To be sure, there could be political consequences from disclosure of the fact (if it be so) that the Vice President favored business interests, and especially a sector of business with which he was formerly connected. But political consequences are not my concern.

Scalia says he expected the Sierra Club motion to be “replete with citations of legal authority” and was met with a motion citing only two Supreme Court cases and a slew of newspaper articles. (A bit unfair, perhaps, to blame the Sierra Club for the dearth of Supreme Court case law in an area that has been reserved for secret, individual Supreme Court decision.) Scalia then unloads on the media for reporting much of the story incorrectly. And in the oddest act of arguing a negative ever, Scalia ends by citing the close skiing friendship between Justice Byron White and Bobby Kennedy with cases pending (no recusal) and the Charlottesville house party shared by Justice Robert Jackson and FDR with cases pending (no recusal). He argues, forcefully, that if he gives in to the pressure of the media, reporters will turn up even more “silly” improprieties. (Here he cites the Los Angeles Times’ recent fascination with his improper hunts, speeches, and other conduct.) He warns:

While the political branches can perhaps survive the constant baseless allegations of impropriety, this Court cannot. The people must have confidence in the integrity of the Justices, and that cannot exist in a system that assumes them to be corruptible by the slightest friendship or favor.

There is a phenomenon that most liberal law students describe as the devastating effect of reading their first Scalia dissent: You read what you thought was a compelling majority opinion in some good, liberal, results-oriented case, and then you read a blistering, flawless Scalia dissent and realize, “Oh my God, he’s right.” For some of us, law school is a protracted exercise in fighting the alluring tractor-beam pull of those Scalia dissents. (“How can something so right feel so wrong?”) But for all of Scalia’s intellectual force, rhetorical genius, and passion, this memorandum will not silence his critics. For those of us who have been arguing that if we formally question judicial integrity in every case, the court will turn into an endless festering judiciary committee hearing, Scalia’s arguments make good sense.
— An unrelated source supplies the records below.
-- ==== Sys2Proof/Machine/Assay.lean ====
section
/-! DEFINITION. The Assay: features, comparisons, class outcomes and verdicts of an ensemble, and the accumulators (R165
to R177, R182 to R185, R187). -/

namespace Sys2Proof.Machine

/-! ### Items and their pinned images -/

def State.item (s : State) (n : Nat) : Option Item := tget s.items n

def State.modItem (n : Nat) (f : Item → Item) (s : State) : State := { s with items := tmod s.items n f }

def Item.chunk? (it : Item) : Option ChunkBody := match it.body with | .chunk b => some b | .cand _ => none
def Item.cand? (it : Item) : Option CandBody := match it.body with | .cand b => some b | .chunk _ => none
def Item.isChunk (it : Item) : Bool := match it.body with | .chunk _ => true | .cand _ => false
def Item.onChunk (f : ChunkBody → ChunkBody) (it : Item) : Item :=
  match it.body with | .chunk b => { it with body := .chunk (f b) } | .cand _ => it
def Item.onCand (f : CandBody → CandBody) (it : Item) : Item :=
  match it.body with | .cand b => { it with body := .cand (f b) } | .chunk _ => it

def State.modChunk (n : Nat) (f : ChunkBody → ChunkBody) (s : State) : State := s.modItem n (Item.onChunk f)
def State.modCand (n : Nat) (f : CandBody → CandBody) (s : State) : State := s.modItem n (Item.onCand f)

def Item.pins (it : Item) : List Nat := it.entry.imagePins
def State.itemCtx (s : State) (it : Item) : Ctx := s.ctx it.entry.ctx
def Item.setting (it : Item) (k : Nat) : Nat := Machine.setting it.settings k

/-- An item that takes part in screening: accepted, of a stream of its own, not answered whatever it decides. -/
def Item.live (it : Item) : Bool := it.owned && it.refused.isNone && it.cut.isNone

/-- The resolver models of the pinned ensembles: they run for resolutions alone (R185; log 31). -/
def Ctx.resolverIds (x : Ctx) (pins : List Nat) : List Nat := (x.ensembles pins).flatMap fun e => e.resolvers.map (·.2)

def Ctx.promptGuards (x : Ctx) (pins : List Nat) : List Model :=
  (x.guardModels pins).filter fun m => !m.token && m.role == 0 && !(x.resolverIds pins).contains m.modelId
def Ctx.tokenGuards (x : Ctx) (pins : List Nat) : List Model :=
  (x.guardModels pins).filter fun m => m.token && m.role == 0 && !(x.resolverIds pins).contains m.modelId
def Ctx.probesRun (x : Ctx) (pins : List Nat) : List Model :=
  (x.probeModels pins).filter fun m => !(x.resolverIds pins).contains m.modelId
def Ctx.draftModel (x : Ctx) (pins : List Nat) : Option Model := (x.guardModels pins).find? fun m => m.role == 2
def Ctx.modelById (x : Ctx) (pins : List Nat) (id : Nat) : Option Model :=
  (x.guardModels pins ++ x.probeModels pins).find? fun m => m.modelId == id
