-- ==== Sys2Proof/Machine/Drafting.lean ====
section
/-! DEFINITION. The Prospector: copy and neural proposals, their pre-screen and the bounds that let their tokens pass (R231
to R237, R248, Tables 9.8 and 10.3). Times here are in fabric cycles from the item's stamp: 14 a device count. -/

namespace Sys2Proof.Machine

/-! ### Bounds (R220, R232) -/

/-- The largest LOOKAHEAD_CYCLES of an item's lookahead sets. -/
def State.lookCycles (s : State) (it : Item) : Nat := maxOf ((s.lookSets it).map (·.lookaheadCycles))

/-- DECIDE_BOUND: the bound of the commit record of the last position decided. -/
def State.decideBound (s : State) (it : Item) (b : CandBody) : Nat :=
  let lc := s.lookCycles it
  let p := b.positions.length
  let dispatch := 70 + if p ≤ 1 ∨ b.kept then 0 else (p - 1) * lc
  let fps := s.fpSets ((s.itemCtx it).fpSel it.pins) it.entry.vocab true
  dispatch + max (max 42 (lc + 4)) (if fps.isEmpty then 0 else 1540) + 70 * b.decided

/-- The copy results' bound, 1.23 µs. -/
def copyBound : Nat := 1722

/-- The cutoff, 0.05 µs before the release. -/
def Item.cutoff (it : Item) : Nat := 14 * (it.due - it.stamp) - 70

/-! ### Neural drafts (R236) -/

/-- The shortlist of a DRAFT model: its last record's output j scores token j of it. -/
def shortlist (m : Model) (j : Nat) : Nat :=
  match m.layers.getLast? with
  | none => 0
  | some l => field m.params (l.param + (if l.bias then 4 * l.outWidth else 0) + (if l.dynScale ∨ 3 < m.format then 0 else 4) + 4 * j) 4 % 2 ^ 18

/-- The largest output's place, the lower of equals. -/
def argMax (ys : List Fp32) : Nat :=
  ((indexed ys).foldl (fun (a : Nat × Fp32) q => if flt a.2 q.2 then q else a) (0, ys.headD (fZero false))).1

/-- A drafted token and its probability: the softmax of the largest output. -/
def draftToken (width : Nat) (m : Model) (ys : List Fp32) : Calc (Nat × Fp16) := do
  let j := argMax ys
  let top := ys.getD j (fZero false)
  let es ← ys.mapM fun y => do
    let d ← Calc.sub y top
    Calc.note [d] (exp2ulp d)
  let p ← Calc.div (es.getD j (fZero false)) (← reduceVec width es)
  let q := (toFp16 p).1
  return (shortlist m j, if q.toNat % 2 ^ 15 = 0 then 1 else q)

/-- Step the DRAFT model over tokens: its last output and its state. -/
def draftSteps (env : PassEnv) (m : Model) (summary : List Fp32) (toks : List Nat) (y st : List Fp32) : Calc (List Fp32 × List Fp32) :=
  toks.foldlM (fun (a : List Fp32 × List Fp32) t => evalToken env m ⟨[some t], none, [], summary⟩ a.2) (y, st)

/-- Drafted tokens in order, each from the state after the one before. -/
def draftRun (env : PassEnv) (m : Model) (summary : List Fp32) : Nat → List Fp32 → List Fp32 → Calc (List (Nat × Fp16))
  | 0, _, _ => pure []
  | k + 1, y, st => do
    let t ← draftToken env.width m y
    if k = 0 then return [t]
    else
      let r ← evalToken env m ⟨[some t.1], none, [], summary⟩ st
      return t :: (← draftRun env m summary k r.1 r.2)

/-- The model's state after the pending committed tokens, at most 32 of which its first pass carries, and up to `k` drafted tokens
(R236). -/
def State.neural (it : Item) (m : Model) (k : Nat) (s : State) : List (Nat × Fp16) × State :=
  match s.stream it.stream with
  | none => ([], s)
  | some x =>
    let st := x.modelState m.modelId
    if st.toks.isEmpty then ([], s)
    else
      let env := s.passEnv it.entry (laneWidth 256) (some (Config.partialOrder s.freshCtr))
      let sum := s.summaryOf x it.entry.ctx it.pins
      let r := s.fresh.calc it.entry.ctx (do
        let a ← draftSteps env m sum (st.toks.take 32) [] (x.words m)
        let d ← draftRun env m sum k a.1 a.2
        return (a.2, d))
      (r.1.2, r.2.modStream it.stream fun x =>
        { x with screen := { x.screen with models := tset x.screen.models m.modelId { st with words := r.1.1, toks := st.toks.drop 32 } } })

/-! ### The pre-screen (R237) -/

/-- Where the pre-screen stands: the lookahead states and the grammar. -/
structure DraftChain where
  states : List (Nat × Nat)
  gram : GramCfg
  deriving DecidableEq, Repr

/-- One token: `none` when a stage masks it, else the chain after it and whether the proposal ends with it. -/
def State.screenDraft (s : State) (it : Item) (b : CandBody) (v : Vocab) (a : DraftChain) (t : Nat) : Option (DraftChain × Bool) :=
  let g := (s.itemCtx it).gateImage it.pins
  let policy := gatePolicy g it.entry.vocab
  let allowed := b.allowSel == 0 || (match policy with
    | some p => bit ((p.allowed.getD (b.allowSel - 1) []).getD (t / 8) 0).toNat (t % 8)
    | none => false)
  let gram := if a.gram.sel = 0 then some a.gram else (gateGrammar g it.entry.vocab a.gram.sel).bind fun q => (gramStep q t a.gram).map (·.1)
  let looks := (s.lookSets it).map fun p => (p, lookWalk p (tokenSyms v t) (stateAt a.states p.index) 0)
  if v.entries.length ≤ t ∨ vocabSpecial v t ∨ !allowed ∨ looks.any (fun q => q.1.action == 2 && q.2.2.2) then none
  else gram.map fun k =>
    let stops := match policy with | some p => p.stops.contains t | none => false
    let accepts := match gateGrammar g it.entry.vocab k.sel with | some q => q.stopOnAccept && gramAccepting q k | none => false
    (⟨looks.map fun q => (q.1.index, q.2.1), k⟩, stops || accepts || looks.any fun q => q.1.action == 3 && q.2.2.2)

/-- The admitted prefix of a proposal, with whether it was shortened by a mask: `src` gives a token's source bound and
`at` the step bound of the token before. -/
def State.screenProposal (s : State) (it : Item) (b : CandBody) (v : Vocab) (src : Nat → Nat) (lc : Nat) :
    List (Nat × Fp16) → Nat → Nat → DraftChain → List (Nat × Fp16) × Bool
  | [], _, _, _ => ([], false)
  | t :: r, i, prev, a =>
    let step := max (src i) prev + lc
    if it.cutoff < step + 4 then ([], false)
    else
      match s.screenDraft it b v a t.1 with
      | none => ([], true)
      | some (a2, last) =>
        if last then ([t], false)
        else let n := s.screenProposal it b v src lc r (i + 1) step a2; (t :: n.1, n.2)

/-! ### The proposal (R231, R236, R248) -/

/-- Copied tokens from the source onwards, the newest log position the last. -/
def Stream.copied (x : Stream) (k : Nat) : List (Nat × Fp16) :=
  match x.screen.source with
  | none => []
  | some src => ((List.range k).filterMap fun i => if src + i < x.logCount then x.logSlot (src + i) else none).map fun t => (t, 0x3C00#16)

/-- A proposal's length and whether it is a probe. -/
def Stream.draftSize (x : Stream) (kMax : Nat) : Nat × Bool :=
  let k := min x.screen.draftLen kMax
  if k = 0 ∧ x.roundsSinceZero ≠ 0 ∧ x.roundsSinceZero % 64 = 0 then (1, true) else (k, false)

/-- After a commit step the DRAFT model's first pass becomes pending, from DECIDE_BOUND on; under a neural proposal one more follows for
each further token (R133, R236). -/
def State.startDraft (n : Nat) (s : State) : State :=
  match s.item n with
  | none => s
  | some it =>
    match it.cand?, s.stream it.stream with
    | some b, some x =>
      let mode := it.setting Setting.draftMode
      match if 2 ≤ mode ∧ b.committed ∧ !b.cutoffDone ∧ !(s.itemCtx it).gateEngines.isEmpty then (s.itemCtx it).draftModel it.pins else none with
      | none => s
      | some m =>
        let k := (x.draftSize (it.setting Setting.draftKMax)).1
        let more := if mode = 2 ∨ (x.copied k).isEmpty then k - 1 else 0
        s.enqueue ⟨it.stream, it.entry.ctx, 2, it.pins.getD 2 0, m.modelId, [], n, 1, none, [], [], none, false,
          it.stamp + ceilDiv (s.decideBound it b) 14, some more⟩
    | _, _ => s

/-- The cutoff of an item: its proposal is formed; `completed` of its tokens are complete (R232). DRAFT_EN is read at the
item's stamp (R17); a failed Prospector leaves every proposal empty (Table 15.4). -/
def State.propose (n completed : Nat) (s : State) : State :=
  match s.item n with
  | none => s
  | some it =>
    match it.cand?, s.stream it.stream, tget s.vocabs it.entry.vocab with
    | some b, some x, some v =>
      if !(it.live && b.committed && !b.cutoffDone && decide (14 * it.stamp + it.cutoff ≤ 14 * s.count)) then s
      else
        let mode := it.setting Setting.draftMode
        let c := s.itemCtx it
        let size := x.draftSize (it.setting Setting.draftKMax)
        let held := b.first + b.chosen.length - max (b.first - x.heldOut.length) b.holdPoint
        let wanted := it.entry.draftEn && !s.failed.contains .prospector && mode != 0 && size.1 != 0 && b.endReason == 0 &&
          b.exhausted.isNone && it.final != some vBlock && decide (held + size.1 + 1 ≤ 64)
        let copies := if wanted ∧ mode ≠ 2 then x.copied size.1 else []
        let useNeural := wanted && (mode == 2 || (mode == 3 && copies.isEmpty))
        let engines := c.gateEngines.length
        let nr : List (Nat × Fp16) × State := match if 2 ≤ mode then c.draftModel it.pins else none with
          | none => ([], s)
          | some m => s.neural it m (if useNeural && engines != 0 then size.1 else 0)
        let decide_ := s.decideBound it b
        let tick := ceilDiv (14 * it.stamp + decide_) 700 * 700 - 14 * it.stamp
        let pass := match c.draftModel it.pins with | some m => 700 * passTicks m engines 256 | none => 0
        let src := fun (i : Nat) => if useNeural then tick + (i + 1) * pass else max decide_ copyBound
        let r := nr.2.screenProposal it b v src (s.lookCycles it) (if useNeural then nr.1 else copies) 0 0 ⟨x.screen.outStates, x.screen.gram⟩
        let toks := r.1.take completed
        let lost := r.1.length - toks.length
        nr.2.modCand n fun b =>
          { b with cutoffDone := true, draft := if wanted then some ⟨b.first + b.chosen.length, toks, toks.map fun _ => useNeural, size.2, r.2, lost⟩ else none }
    | _, _, _ => s

end Sys2Proof.Machine
end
But while we all claim to deplore the judiciary committee atmosphere, we also all now demand transparency, ideological litmus tests, and full disclosure. We have lost faith in judicial integrity, and Scalia’s call to “trust me” may be too late. I disagree with him, by the way, in his contention that the court cannot survive this scrutiny and criticism. The court has survived it before and will cycle back, in time, to a period of public trust. And perversely, I welcome the openness and frankness evinced in this letter (citations to documents on file with the court notwithstanding). Openness will do far more, ultimately, to foster public trust than baseless secrecy. We live in a transparent age, and the court has managed to huddle in its secret Skinner box for a surprisingly long time. That time may now be at an end.